The information volume distribution calculating unit 136 calculates information volume distributions of the right-eye image and the left-eye image acquired by the image acquiring unit 22 and outputs the calculated information volume distribution of the right-eye image and the calculated information volume distribution of the left-eye image to the parallax image generating unit 124.

For example, in a right-eye image shown in FIG. 17A and a left-eye image shown in FIG. 17B, an information volume distribution is calculated by the information volume distribution calculating unit 136. For example, the information volume distribution is calculated using (1) an amount of harmonic signal components of an image described above as the information volume.

As shown in FIGS. 17A and 17B, the right-eye image and the left-eye image each include, for example, (a) sky, (b) cloud, (c) mountain, and (d) tree.

The parallax image generating unit 124 reflects the right-eye image and the left-eye image in the right-eye region 118R and the left-eye region 118L, respectively, as described above to generate the parallax image.

First, the parallax image display area classifying section 142 of the parallax image generating unit 124 classifies the parallax image into plural partial display areas 118D on the basis of the information volume distribution of the right-eye image and the information volume distribution of the left-eye image calculated by the information volume distribution calculating unit 136.

As shown in FIG. 18, the parallax image is an image in which a right-eye image and a left-eye image are displayed in an overlapping manner (are spatially divided and displayed), and thus portions greatly different between the right-eye image and the left-eye image and substantially same portions are present.

In particular, information on the edge portions of (a) to (d) in the right-eye image and the left-eye image is important for performing a stereoscopic view with high accuracy.

The parallax image display area classifying section 142 classifies the parallax image into plural partial display areas 118D on the basis of the information volume distribution of the right-eye image and the information volume distribution of the left-eye image as described above.

For example, as shown in FIG. 19, the parallax image display area classifying section 142 classifies the peripheries of the edge portions of (a) to (d) as (N), the portions of (b) cloud and (d) tree as (M), and (a) sky and (c) mountain as (W), i.e., into three partial display areas 118D (118DN, 118DM, and 118DM).

The periphery of the edge portion means, for example, a region whose border is located away from the pixels constituting the edge by a predetermined number of pixels (for example, 10 pixels in radius).
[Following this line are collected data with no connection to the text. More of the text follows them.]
-- ==== Sys2Proof/Machine/Power.lean ====
section
/-!
DEFINITION. Power, reset and health (R412-R426): supplies, region power states, resets, thermal limits, watchdogs and the wear
log. One cc is 1 ns (R16), so times in ns are counts of cc.
-/

namespace Sys2Proof.Machine

/-- `PWR_STATUS.LAST_RESULT`. -/
def State.pwrResult (s : State) (code : Nat) : State := s.setFld .PWR_STATUS 0 15 8 code

/-! ### Region power states (R415-R419) -/

/-- The exit latency, the dwell before entry and the longest entry of states P1-P4, in ns (R415). -/
def exitLatency : Nat → Nat
  | 0 => 0 | 1 => 200 | 2 => 20_000 | 3 => 3_000_000 | _ => 40_000_000
def entryDwell : Nat → Nat
  | 1 => 1_000 | 2 => 100_000 | 3 => 10_000_000 | _ => 200_000_000
def entryTime : Nat → Nat
  | 1 => 10 | 2 => 2_000 | 3 => 10_000 | _ => 1_000_000

/-- The allowed state of region `n`: the deepest whose exit latency is not more than TOL (R417). -/
def State.allowed (s : State) (n : Nat) : Nat :=
  let tol := s.regNat .PWR_TOL n
  if !s.feat 9 then 0
  else if exitLatency 4 ≤ tol then 4
  else if exitLatency 3 ≤ tol then 3
  else if exitLatency 2 ≤ tol then 2
  else if exitLatency 1 ≤ tol then 1
  else 0

/-- The deepest state that region `n` is in or is entering. -/
def RegionPower.depth (p : RegionPower) : Nat := max p.state ((p.going.map Prod.fst).getD 0)

/-- Region `n` is idle as far as states down to `k` ask (R416). -/
def State.idleFor (s : State) (n k : Nat) : Bool := !s.regionBusy n && !(decide (2 ≤ k) && s.regionHoldsLevel n)

/-- A Gaffer core that keeps and restores images runs. -/
def State.gafferServes (s : State) : Bool := s.coreRuns 0 || s.coreRuns 1

/-- POWER_STATE_ENTRY: the next state, once the region has been idle for its dwell (R417). -/
def powerEntryOp (n : Nat) (s : State) : State :=
  let p := s.regionPower n
  let k := p.state + 1
  let since := if k = 1 then p.idleSince else p.deepSince
  if !s.hasRegion n || p.going.isSome || p.wake || decide (s.allowed n < k) || !s.idleFor n k || decide (s.now < since + entryDwell k) then s
  else s.setPower n { p with going := some (k, s.now + entryTime k), imageBy := if k = 4 then some (s.now + entryTime 4) else none }

def execPowerStateEntry (dt n : Nat) (s : State) : Result := .next (powerEntryOp n (s.pass dt))

/-- The registers of a region's clusters that P4 keeps: the trims, the voice, baseband and tone sets with their PENDING, GEN and
HO_SRC (R90, R241), and ERR, HCODE and PC of halted engines (R104, R165). -/
def keptInP4 : List Reg :=
  [.VOICE_CTRL, .VOICE_STATUS, .VOICE_FTW_LO, .VOICE_FTW_HI, .VOICE_POFF, .VOICE_AMP, .VOICE_SEGBASE, .VOICE_ACT_FTW_LO,
   .VOICE_ACT_FTW_HI, .VOICE_ACT_POFF, .VOICE_ACT_AMPSEG, .BBO_CTRL, .BBO_STATUS, .BBO_GAIN, .BBO_OFFSET, .BBO_ACT] ++
  [.TONE_HO, .TONE_STATUS, .TONE_FTW_LO, .TONE_FTW_HI, .TONE_POFF, .TONE_WBASE, .TONE_ROT, .TONE_TH0, .TONE_TH1, .TONE_TH2,
   .TONE_ACT_FTW_LO, .TONE_ACT_FTW_HI, .TONE_ACT_POFF, .TONE_ACT_WBASE, .TONE_ACT_ROT, .TONE_ACT_TH0, .TONE_ACT_TH1, .TONE_ACT_TH2] ++
  [.ADC_OFS_TRIM, .ADC_GAIN_TRIM, .ADC_SKEW_TAP, .RFO_OFS_TRIM, .RFO_FS_TRIM, .RFO_SEG_TRIM, .BBO_OFS_TRIM, .BBO_FS_TRIM,
   .SCR_STATUS, .SCR_PC, .KRN_STATUS]

/-- The instances of a register in one region. -/
def perRegion (r : Reg) : Nat := (regInfo r).dims.foldl (fun a d => a * d.1) 1 / 16

/-- The registers of region windows outside the always-on control block. -/
def sleepRegs : List Reg :=
  allRegs.filter (fun r => decide (0x0801_0000 ≤ (regInfo r).base))

/-- The engines and units of cluster `g` lose their power: an engine that runs halts with ERR 0x00, queues and windows are lost. -/
def State.clusterOff (s : State) (g : Nat) : State :=
  let s := State.forEach (List.range 8) (fun e s => (s.stopEngine g e Code.ok).setEng g e {}) s
  let s := State.forEach (List.range 20) (fun u s => s.stopUnit g u) s
  let s := if s.krnRuns g then s.krnHalt g Code.ok false else s
  let s := ((s.emptyStreams g).endWindows g).resetCal g
  let s := s.setKrn g {}
  State.forEach (List.range 4) (fun b s => s.setBit .BBO_CTRL (4 * g + b) 0 true) s

/-- What P4 takes from region `n` (R65, R78, R98, R104, R127, R135, R165, R221). -/
def State.regionOff (s : State) (n : Nat) : State :=
  let s := State.forEach (List.range 4) (fun c s => s.clusterOff (4 * n + c)) s
  let s := ((State.forEach (List.range 8) (fun i s => s.emptyStream n i) s).resetTake n).padBlock n
  let s := State.forEach (sleepRegs.filter (fun r => !keptInP4.contains r)) (fun r s => s.resetRegs [r] (fun i => i / perRegion r == n)) s
  let s := (s.eraseMem (flat 2 (n * 2 ^ 26)) (flat 2 ((n + 1) * 2 ^ 26))).eraseMem
    (flat 3 (0x0800_0000 + n * 0x0080_0000)) (flat 3 (0x0800_0000 + (n + 1) * 0x0080_0000))
  s.setBit .REEL_STATUS n 0 true

/-- The tile PLL stops once both regions of the tile are in P3 or P4 (R415). -/
def State.tilePllStops (s : State) (n : Nat) : State :=
  if 3 ≤ (s.regionPower (2 * (n / 2))).state ∧ 3 ≤ (s.regionPower (2 * (n / 2) + 1)).state then
    s.setBit .CLK_STATUS 0 (8 + n / 2) false
  else s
Next, the area dividing section 144 divides the classified partial display areas 118D of (N), (M), and (W) into unit region sets 118U composed of a right-eye unit region 118UR and a left-eye unit region 118UL.

The size of the unit region set 118U differs depending on the information volume of each partial display area 118D of the parallax image calculated by the information volume distribution calculating unit 142 and a difference in the information volume (a difference between the information volume of the right-eye image and the information volume of the left-eye image).

For example, when information on the edge portions of the right-eye image and the left-eye image is included as in the partial display areas 118DN in FIG. 19, the partial display areas 118DN need to be divided into unit region sets 118UN as fine as possible.

The partial display areas 118DW shown in FIG. 19 are image portions such as (a) sky and (c) mountain not having very large variation, and thus the partial display areas 118DW may be divided into large (coarse) unit region sets 118UW.

When the image itself is fine to a certain extent like (b) cloud and (d) tree of the partial display areas 118DM, the partial display areas 118DM may be divided into unit region sets 118UM having a middle size.

The area dividing section 144 divides the parallax image display area 118 classified by the parallax image display area classifying section 142 as shown in FIG. 19 into unit region sets 118U having different sizes depending on the partial display areas 118D.

Here, as shown in FIG. 20, the unit region sets 118U are configured to have the above-mentioned stripe pattern, a unit region set having a large width is set as a unit region set 118UW, a unit region set having a small width is set as a unit region set 118UN, and a unit region set having a middle width is set as a unit region set 118UM.

The image reflecting section 146 reflects the right-eye image and the left-eye image in each unit region set 118U (118UN, 118UM, and 118UW) so that the right-eye image is displayed in the right-eye unit region 118UR and the left-eye image is displayed in the left-eye unit region 118UL.

In this way, the parallax image generating unit 124 generates a parallax image on the basis of the right-eye image and the left-eye image.

The configuration of the parallax image display device 110 according to the second embodiment of the present invention is as explained above.

The operation of the parallax image display device 110 according to the second embodiment of the present invention will be described below in brief.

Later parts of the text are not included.